Staff Software Engineer2011 - PRESENTZscaler, Inc.
Technologies: C, Java, Perl, Spark, Airflow, FreeBSD
- Developed a generic querying framework implemented in C where I also implemented a custom SQL-like query language. More details about this project can be found in my portfolio.
- Worked with a framework that included a Zscaler Interface Definition language (ZIDL), an AVRO-like schema/metadata definition language for the query framework.
- Created a query planner and engine to implement a common SQL functionality; the query engine flushed the intermediate memory into the disk files and compaction/merging of those files in the background.
- Supported the output of a query as a micro-database (KeyStore files).

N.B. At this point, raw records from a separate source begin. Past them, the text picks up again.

-- ==== Sys2Proof/Machine/Regs.lean ====
section
/-! DEFINITION. Reading and writing management registers (R6 to R9): fields that report other state are computed on a read, fields
that trigger an action act on a write. -/
namespace Sys2Proof.Machine

/-- Put a value into a field of a word. -/
def put (f : Fld) (n : Nat) (w : Word) : Word := f.set w n

/-! ### Reports (R24, R47, R92, R125, R146, R238, R251, R266, R286, R308, R331, R346, R364, R380, R397, R408) -/

/-- MARL_UP stays 1 while the pairs are halted by a freeze or paused for an activation (DESIGN CHOICE, log 46). -/
def State.genStatus (s : State) (w : Word) : Word :=
  w |> put f_GEN_STATUS_EMERGENCY (b2n s.emergency) |> put f_GEN_STATUS_DIE_FENCED s.dev.dieFenced.toNat
    |> put f_GEN_STATUS_MARL_UP (s.dev.marlUp &&& ~~~ s.dev.marlLost).toNat |> put f_GEN_STATUS_STATE s.dev.state.code

def Dev.planBusy (d : Dev) (j : Nat) : Bool := d.plans.any fun p => p.2.filling && p.2.engine == some j

def Dev.viewMove (d : Dev) (j : Nat) (w : Word) : Word :=
  w |> put f_LSS_MOVE_CTL_IN_FLIGHT (d.inFlight j)
    |> put f_LSS_MOVE_CTL_PAUSED (b2n (f_LSS_MOVE_CTL_PAUSE.get w == 1 && d.movesHeld j == 0 && !d.planBusy j))

def PlanSt.code : PlanSt → Nat
  | .none_ => 0
  | .loading => 1
  | .active => 2
  | .reloading => 3
  | .failed => 4

def Dev.viewPlan (d : Dev) (p : Nat) (w : Word) : Word :=
  let x := d.plan p
  w |> put f_LSS_PLAN_LAYER x.oldest |> put f_LSS_PLAN_REGION x.region |> put f_LSS_PLAN_STATE x.st.code

def Dev.viewJournal (d : Dev) (g : Nat) (w : Word) : Word :=
  w |> put f_LSS_JOURNAL_NEAR_FULL (b2n (d.journal g).near) |> put f_LSS_JOURNAL_RECORDS (d.journal g).recs.length

def SlotSt.code : SlotSt → Nat
  | .empty => 0
  | .active => 1
  | .retiring => 2
  | .lost => 3

/-- The tensor that GRD_TBL_SEL names. -/
def Dev.selTensor (d : Dev) : Tensor := d.tensor (d.fld row_GRD_TBL_SEL 0 f_GRD_TBL_SEL_TENSOR)

def Tensor.genWord (t : Tensor) (w : Word) : Word :=
  w |> put f_GRD_TBL_GEN_OWNER (if t.alloc then t.tenant else 0) |> put f_GRD_TBL_GEN_FIT (b2n t.fit.isSome)
    |> put f_GRD_TBL_GEN_SLOT_B t.b.st.code |> put f_GRD_TBL_GEN_SLOT_A t.a.st.code |> put f_GRD_TBL_GEN_ALLOC (b2n t.alloc)
    |> put f_GRD_TBL_GEN_WIDTH (b2n t.width4) |> put f_GRD_TBL_GEN_EXTENTS t.extents

/-- Is a domain fenced: in its fence, its reset or retired. -/
def DomSt.out (s : DomSt) : Bool := s == .fenced || s == .resetting || s == .retired

def Dev.viewBed (d : Dev) (b : Nat) (w : Word) : Word :=
  let ks := d.clusters b
  let cs := ks.flatMap fun k => (List.range 8).map (8 * k + ·)
  let bad := (cs.any fun c => (d.dom (coreDom c)).st.out) || ks.any fun k => (d.dom (clayDom k)).st.out
  let y := d.bed b
  let runs := y.run.isSome || y.pend.isSome || y.cur.elim false fun c => (d.ctx c).ps == .running && (d.ctx c).bed == some b
  w |> put f_BED_STATUS_LIVE_CORES (cs.filter fun c => d.live (coreDom c)).length |> put f_BED_STATUS_CUR_SLOT y.curSlot
    |> put f_BED_STATUS_ASSIGNED (d.assigned b) |> put f_BED_STATUS_DEGRADED (b2n bad)
    |> put f_BED_STATUS_STATE (if ks = [] then 0 else if d.switchPick b && !d.switchDue b then 3 else if runs then 2 else 1)
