-- ==== Sys2Proof/Machine/Dispatch.lean ====
section
/-! DEFINITION. The dispatch: one arm per command. -/
namespace Sys2Proof.Machine

def exec (i : Instr) (s : State) : Host.Outcome State Fault Refusal :=
  match i with
  | .pllLossOfLock p => Sys2Proof.Machine.execPllLossOfLock p s
  | .pllRelockResult p ok fails => Sys2Proof.Machine.execPllRelockResult p ok fails s
  | .refclkLoss => Sys2Proof.Machine.execRefclkLoss s
  | .stepRateWindow d counts dc => Sys2Proof.Machine.execStepRateWindow d counts dc s
  | .clrMin k => Sys2Proof.Machine.execClrMin k s
  | .check len => Sys2Proof.Machine.execCheck len s
  | .commitFlash len => Sys2Proof.Machine.execCommitFlash len s
  | .applyQos len => Sys2Proof.Machine.execApplyQos len s
  | .qosCopyComplete => Sys2Proof.Machine.execQosCopyComplete s
  | .qosAdoptionComplete => Sys2Proof.Machine.execQosAdoptionComplete s
  | .readActive => Sys2Proof.Machine.execReadActive s
  | .moveAcquire j => Sys2Proof.Machine.execMoveAcquire j s
  | .moveQuiesceDone x ph => Sys2Proof.Machine.execMoveQuiesceDone x ph s
  | .moveCommit x => Sys2Proof.Machine.execMoveCommit x s
  | .moveRelease x => Sys2Proof.Machine.execMoveRelease x s
  | .moveAbandon x => Sys2Proof.Machine.execMoveAbandon x s
  | .ageSweep g => Sys2Proof.Machine.execAgeSweep g s
  | .ageSweepComplete g => Sys2Proof.Machine.execAgeSweepComplete g s
  | .poolDemote g => Sys2Proof.Machine.execPoolDemote g s
  | .reclaimClear r => Sys2Proof.Machine.execReclaimClear r s
  | .reclaimComplete r => Sys2Proof.Machine.execReclaimComplete r s
  | .windowFill p ph => Sys2Proof.Machine.execWindowFill p ph s
  | .windowFillComplete p => Sys2Proof.Machine.execWindowFillComplete p s
  | .tableRecordFetch site t gen x => Sys2Proof.Machine.execTableRecordFetch site t gen x s
  | .tableInstall q e ph => Sys2Proof.Machine.execTableInstall q e ph s
  | .tableFit q e => Sys2Proof.Machine.execTableFit q e s
  | .tableFitComplete x => Sys2Proof.Machine.execTableFitComplete x s
  | .tableRecode q e => Sys2Proof.Machine.execTableRecode q e s
  | .recodeComplete t ph => Sys2Proof.Machine.execRecodeComplete t ph s
  | .tableRelease q e => Sys2Proof.Machine.execTableRelease q e s
  | .wordIssue b ahead dis1 dis2 ph => Sys2Proof.Machine.execWordIssue b ahead dis1 dis2 ph s
  | .prefetch b x => Sys2Proof.Machine.execPrefetch b x s
  | .operandReadApply b r ph => Sys2Proof.Machine.execOperandReadApply b r ph s
  | .opComplete b => Sys2Proof.Machine.execOpComplete b s
  | .contextSwitch b => Sys2Proof.Machine.execContextSwitch b s
  | .sleepTimeout c => Sys2Proof.Machine.execSleepTimeout c s
  | .mma x errs order => Sys2Proof.Machine.execMma x errs order s
  | .attn x errs order => Sys2Proof.Machine.execAttn x errs order s
  | .ewise x => Sys2Proof.Machine.execEwise x s
  | .reduce x => Sys2Proof.Machine.execReduce x s
  | .topk x => Sys2Proof.Machine.execTopk x s
  | .gather x => Sys2Proof.Machine.execGather x s
  | .scatter b ph => Sys2Proof.Machine.execScatter b ph s
  | .load x => Sys2Proof.Machine.execLoad x s
  | .store x => Sys2Proof.Machine.execStore x s
  | .cvt x => Sys2Proof.Machine.execCvt x s
  | .win b => Sys2Proof.Machine.execWin b s
  | .fence b => Sys2Proof.Machine.execFence b s
  | .post x => Sys2Proof.Machine.execPost x s
  | .postRingFree b => Sys2Proof.Machine.execPostRingFree b s
  | .launch q e => Sys2Proof.Machine.execLaunch q e s
  | .planLoad q e ph => Sys2Proof.Machine.execPlanLoad q e ph s
  | .promote q x => Sys2Proof.Machine.execPromote q x s
  | .demote q x => Sys2Proof.Machine.execDemote q x s
  | .createCtx q e => Sys2Proof.Machine.execCreateCtx q e s
  | .cancel q e => Sys2Proof.Machine.execCancel q e s
  | .destroyCtx q e => Sys2Proof.Machine.execDestroyCtx q e s
  | .destroyDrainEnd c => Sys2Proof.Machine.execDestroyDrainEnd c s
  | .assignBed q e => Sys2Proof.Machine.execAssignBed q e s
  | .ringSet q e => Sys2Proof.Machine.execRingSet q e s
  | .park q e => Sys2Proof.Machine.execPark q e s
  | .parkComplete c => Sys2Proof.Machine.execParkComplete c s
  | .unparkComplete c => Sys2Proof.Machine.execUnparkComplete c s
  | .parkQueueTimeout n => Sys2Proof.Machine.execParkQueueTimeout n s
  | .query q e => Sys2Proof.Machine.execQuery q e s
  | .attach q e => Sys2Proof.Machine.execAttach q e s
  | .detach q e => Sys2Proof.Machine.execDetach q e s
  | .heartbeat q e => Sys2Proof.Machine.execHeartbeat q e s
  | .hostLost n => Sys2Proof.Machine.execHostLost n s
  | .bind q e => Sys2Proof.Machine.execBind q e s
  | .unbind q e => Sys2Proof.Machine.execUnbind q e s
  | .revocationDrainEnd c n => Sys2Proof.Machine.execRevocationDrainEnd c n s
  | .regionCreate q e => Sys2Proof.Machine.execRegionCreate q e s
  | .regionGrow q e => Sys2Proof.Machine.execRegionGrow q e s
  | .regionTrim q e => Sys2Proof.Machine.execRegionTrim q e s
  | .regionReclaim q e => Sys2Proof.Machine.execRegionReclaim q e s
  | .regionSet q e => Sys2Proof.Machine.execRegionSet q e s
  | .retire q e => Sys2Proof.Machine.execRetire q e s
  | .fmDetach q e => Sys2Proof.Machine.execFmDetach q e s
  | .updateStage q e flashOk fuseOk ph => Sys2Proof.Machine.execUpdateStage q e flashOk fuseOk ph s
  | .updateActivate q e => Sys2Proof.Machine.execUpdateActivate q e s
  | .activationPause => Sys2Proof.Machine.execActivationPause s
  | .handoffAccept h => Sys2Proof.Machine.execHandoffAccept h s
  | .handoffTimeout => Sys2Proof.Machine.execHandoffTimeout s
  | .activationWindowExpiry => Sys2Proof.Machine.execActivationWindowExpiry s
  | .rd p h ph => Sys2Proof.Machine.execRd p h ph s
  | .wr p h data ph => Sys2Proof.Machine.execWr p h data ph s
  | .wrp p h mask data ph => Sys2Proof.Machine.execWrp p h mask data ph s
  | .atom p h data ph => Sys2Proof.Machine.execAtom p h data ph s
  | .pub p h data ph => Sys2Proof.Machine.execPub p h data ph s
  | .dbSqTail p ctx v => Sys2Proof.Machine.execDbSqTail p ctx v s
  | .dbCqHead p ctx v => Sys2Proof.Machine.execDbCqHead p ctx v s
  | .dbEvqHead p v => Sys2Proof.Machine.execDbEvqHead p v s
  | .cfg p h value => Sys2Proof.Machine.execCfg p h value s
  | .fmHello p len payload => Sys2Proof.Machine.execFmHello p len payload s
  | .fmProof p len payload => Sys2Proof.Machine.execFmProof p len payload s
  | .challengeExpiry p => Sys2Proof.Machine.execChallengeExpiry p s
  | .attachLockoutExpiry p => Sys2Proof.Machine.execAttachLockoutExpiry p s
  | .completionSend p c => Sys2Proof.Machine.execCompletionSend p c s
  | .flitReceive p f => Sys2Proof.Machine.execFlitReceive p f s
  | .replayTimeout p => Sys2Proof.Machine.execReplayTimeout p s
  | .portTrainStart p => Sys2Proof.Machine.execPortTrainStart p s
  | .trainComplete p lanes far => Sys2Proof.Machine.execTrainComplete p lanes far s
  | .trainTimeout p => Sys2Proof.Machine.execTrainTimeout p s
  | .retrainComplete p lanes => Sys2Proof.Machine.execRetrainComplete p lanes s
  | .retrainTimeout p => Sys2Proof.Machine.execRetrainTimeout p s
  | .linkLoss p => Sys2Proof.Machine.execLinkLoss p s
  | .olyRetrain p => Sys2Proof.Machine.execOlyRetrain p s
  | .olyReset p => Sys2Proof.Machine.execOlyReset p s
  | .ceilingUpdate x => Sys2Proof.Machine.execCeilingUpdate x s
  | .scaleFactorUpdate x => Sys2Proof.Machine.execScaleFactorUpdate x s
  | .shortfallHoldoffExpiry x => Sys2Proof.Machine.execShortfallHoldoffExpiry x s
  | .controllerPieceArrival n pc => Sys2Proof.Machine.execControllerPieceArrival n pc s
  | .retrainPause n part pass => Sys2Proof.Machine.execRetrainPause n part pass s
  | .retrainRetry n pass => Sys2Proof.Machine.execRetrainRetry n pass s
  | .tempRead n reading => Sys2Proof.Machine.execTempRead n reading s
  | .refresh n part bank => Sys2Proof.Machine.execRefresh n part bank s
  | .selfRefreshEntry n => Sys2Proof.Machine.execSelfRefreshEntry n s
  | .selfRefreshExit x => Sys2Proof.Machine.execSelfRefreshExit x s
  | .replayResetDone n fails => Sys2Proof.Machine.execReplayResetDone n fails s
  | .scrubSweepStart x => Sys2Proof.Machine.execScrubSweepStart x s
  | .scrubRead x g ph => Sys2Proof.Machine.execScrubRead x g ph s
  | .scrubNow x => Sys2Proof.Machine.execScrubNow x s
  | .poisonRemove => Sys2Proof.Machine.execPoisonRemove s
  | .writeRaw => Sys2Proof.Machine.execWriteRaw s
  | .readRaw => Sys2Proof.Machine.execReadRaw s
  | .readChecked => Sys2Proof.Machine.execReadChecked s
  | .watchdogStall d => Sys2Proof.Machine.execWatchdogStall d s
  | .domainFence d cause => Sys2Proof.Machine.execDomainFence d cause s
  | .safDomFence d => Sys2Proof.Machine.execSafDomFence d s
  | .domainRejoin d pass => Sys2Proof.Machine.execDomainRejoin d pass s
  | .domainResetTimeout d => Sys2Proof.Machine.execDomainResetTimeout d s
  | .marlLockstepMismatch d => Sys2Proof.Machine.execMarlLockstepMismatch d s
  | .marlWatchdogExpiry d => Sys2Proof.Machine.execMarlWatchdogExpiry d s
  | .marlTakeover => Sys2Proof.Machine.execMarlTakeover s
  | .selfTest d fails => Sys2Proof.Machine.execSelfTest d fails s
  | .sensorChainDisagree d cls both => Sys2Proof.Machine.execSensorChainDisagree d cls both s
  | .vcoreOverLimit d => Sys2Proof.Machine.execVcoreOverLimit d s
  | .vcoreUnderLimit d => Sys2Proof.Machine.execVcoreUnderLimit d s
  | .memoryRailFault r => Sys2Proof.Machine.execMemoryRailFault r s
  | .dieCommonFault d bridge => Sys2Proof.Machine.execDieCommonFault d bridge s
  | .thermalTrip d => Sys2Proof.Machine.execThermalTrip d s
  | .safStatusClear v => Sys2Proof.Machine.execSafStatusClear v s
  | .faultTest on => Sys2Proof.Machine.execFaultTest on s
  | .governorTick avg tj0 tj1 hot0 hot1 meas0 meas1 v48 => Sys2Proof.Machine.execGovernorTick avg tj0 tj1 hot0 hot1 meas0 meas1 v48 s
  | .emergencyOn d cause => Sys2Proof.Machine.execEmergencyOn d cause s
  | .emergencyOff d cause => Sys2Proof.Machine.execEmergencyOff d cause s
  | .canaryLate g lateMs => Sys2Proof.Machine.execCanaryLate g lateMs s
  | .canaryClean g => Sys2Proof.Machine.execCanaryClean g s
  | .pwrCtlWrite addr v => Sys2Proof.Machine.execPwrCtlWrite addr v s
  | .lssPoolWmWrite g v => Sys2Proof.Machine.execLssPoolWmWrite g v s
  | .registerWrite addr v => Sys2Proof.Machine.execRegisterWrite addr v s
  | .rstdaa => Sys2Proof.Machine.execRstdaa s
  | .entdaa a => Sys2Proof.Machine.execEntdaa a s
  | .setdasa st a => Sys2Proof.Machine.execSetdasa st a s
  | .getpid => Sys2Proof.Machine.execGetpid s
  | .getbcr => Sys2Proof.Machine.execGetbcr s
  | .getdcr => Sys2Proof.Machine.execGetdcr s
  | .getstatus => Sys2Proof.Machine.execGetstatus s
  | .enec mask => Sys2Proof.Machine.execEnec mask s
  | .disec mask => Sys2Proof.Machine.execDisec mask s
  | .setEndpointId op eid => Sys2Proof.Machine.execSetEndpointId op eid s
  | .getEndpointId => Sys2Proof.Machine.execGetEndpointId s
  | .getMctpVersionSupport ty => Sys2Proof.Machine.execGetMctpVersionSupport ty s
  | .getMessageTypeSupport => Sys2Proof.Machine.execGetMessageTypeSupport s
  | .getTid => Sys2Proof.Machine.execGetTid s
  | .setTid t => Sys2Proof.Machine.execSetTid t s
  | .getPldmVersion ty => Sys2Proof.Machine.execGetPldmVersion ty s
  | .getPldmTypes => Sys2Proof.Machine.execGetPldmTypes s
  | .getPldmCommands ty => Sys2Proof.Machine.execGetPldmCommands ty s
  | .getPdrRepositoryInfo => Sys2Proof.Machine.execGetPdrRepositoryInfo s
  | .getPdr rec => Sys2Proof.Machine.execGetPdr rec s
  | .getSensorReading id => Sys2Proof.Machine.execGetSensorReading id s
  | .getStateSensorReadings id => Sys2Proof.Machine.execGetStateSensorReadings id s
  | .vendorMrsRead addr => Sys2Proof.Machine.execVendorMrsRead addr s
  | .freezeRequest => Sys2Proof.Machine.execFreezeRequest s
  | .freeze => Sys2Proof.Machine.execFreeze s
  | .freezeComplete => Sys2Proof.Machine.execFreezeComplete s
  | .thaw => Sys2Proof.Machine.execThaw s
  | .freezeNRelease => Sys2Proof.Machine.execFreezeNRelease s
  | .thawComplete => Sys2Proof.Machine.execThawComplete s
  | .relock => Sys2Proof.Machine.execRelock s
  | .captureRead => Sys2Proof.Machine.execCaptureRead s
  | .extest v => Sys2Proof.Machine.execExtest v s
  | .idcode => Sys2Proof.Machine.execIdcode s
  | .samplePreload v => Sys2Proof.Machine.execSamplePreload v s
  | .tapMrs wr addr v => Sys2Proof.Machine.execTapMrs wr addr v s
  | .tapFlash op area off data => Sys2Proof.Machine.execTapFlash op area off data s
  | .unlock token nonce => Sys2Proof.Machine.execUnlock token nonce s
  | .unlockLockoutExpiry => Sys2Proof.Machine.execUnlockLockoutExpiry s
  | .bypass b => Sys2Proof.Machine.execBypass b s
  | .standbyPowerUp nonce => Sys2Proof.Machine.execStandbyPowerUp nonce s
  | .pwrokRise => Sys2Proof.Machine.execPwrokRise s
  | .resetRelease x => Sys2Proof.Machine.execResetRelease x s
  | .firmwareStarted => Sys2Proof.Machine.execFirmwareStarted s
  | .stratumInForce refclk => Sys2Proof.Machine.execStratumInForce refclk s
  | .trainingDone failed fails => Sys2Proof.Machine.execTrainingDone failed fails s
  | .metadataInit => Sys2Proof.Machine.execMetadataInit s
  | .bringupReady => Sys2Proof.Machine.execBringupReady s
  | .warmReset selfRefreshOk railsOk nonce => Sys2Proof.Machine.execWarmReset selfRefreshOk railsOk nonce s
  | .coldReset sensorsCool nonce => Sys2Proof.Machine.execColdReset sensorsCool nonce s
  | .powerLoss standbyKept => Sys2Proof.Machine.execPowerLoss standbyKept s
  | .queueService n part => Sys2Proof.Machine.execQueueService n part s
  | .stageWriteComplete ok => Sys2Proof.Machine.execStageWriteComplete ok s
  | .commitFlashComplete ok => Sys2Proof.Machine.execCommitFlashComplete ok s

end Sys2Proof.Machine
end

- Created a distributed framework, with built-in tolerance and resilience, to run queries on multiple remote nodes and collect resultant data.
- Enabled the distributed framework to run any kind of command that was supported by the remote hosts; for SQL-based queries, ZQL, and a KeyStore framework was used to run MapReduce jobs.
- Set up the distributed framework so that it supports a wide variety of options for merging resultant data.
- Built a key-value store written in C that was inspired by a Google-sorted string table concept.
- Implemented the key-value store so that it supported composite keys and stored them hierarchically as a prefix tree; the values are stored in sorted order based on the composite key.
- Implemented the following features in the key-value store: a custom file format with configurable block-based compression and an ability to merge similar key-value stores.
- Developed a data-mining pipeline to detect potential tunneling traffic that uses DNS as a transport layer.
- Found common features and characteristics that were seen in the tunnel traffic that uses DNS as a transport layer; implemented an algorithm in Spark to flag potential DNS prefixes that were creating the tunnel. The algorithm ran over large data-sets containing DNS logs.
- Designed and implemented an approach for the real-time streaming of compressed log data from cloud to customer premises; the service connected to SIEMs for final delivery of data and included filtering and formatting capabilities.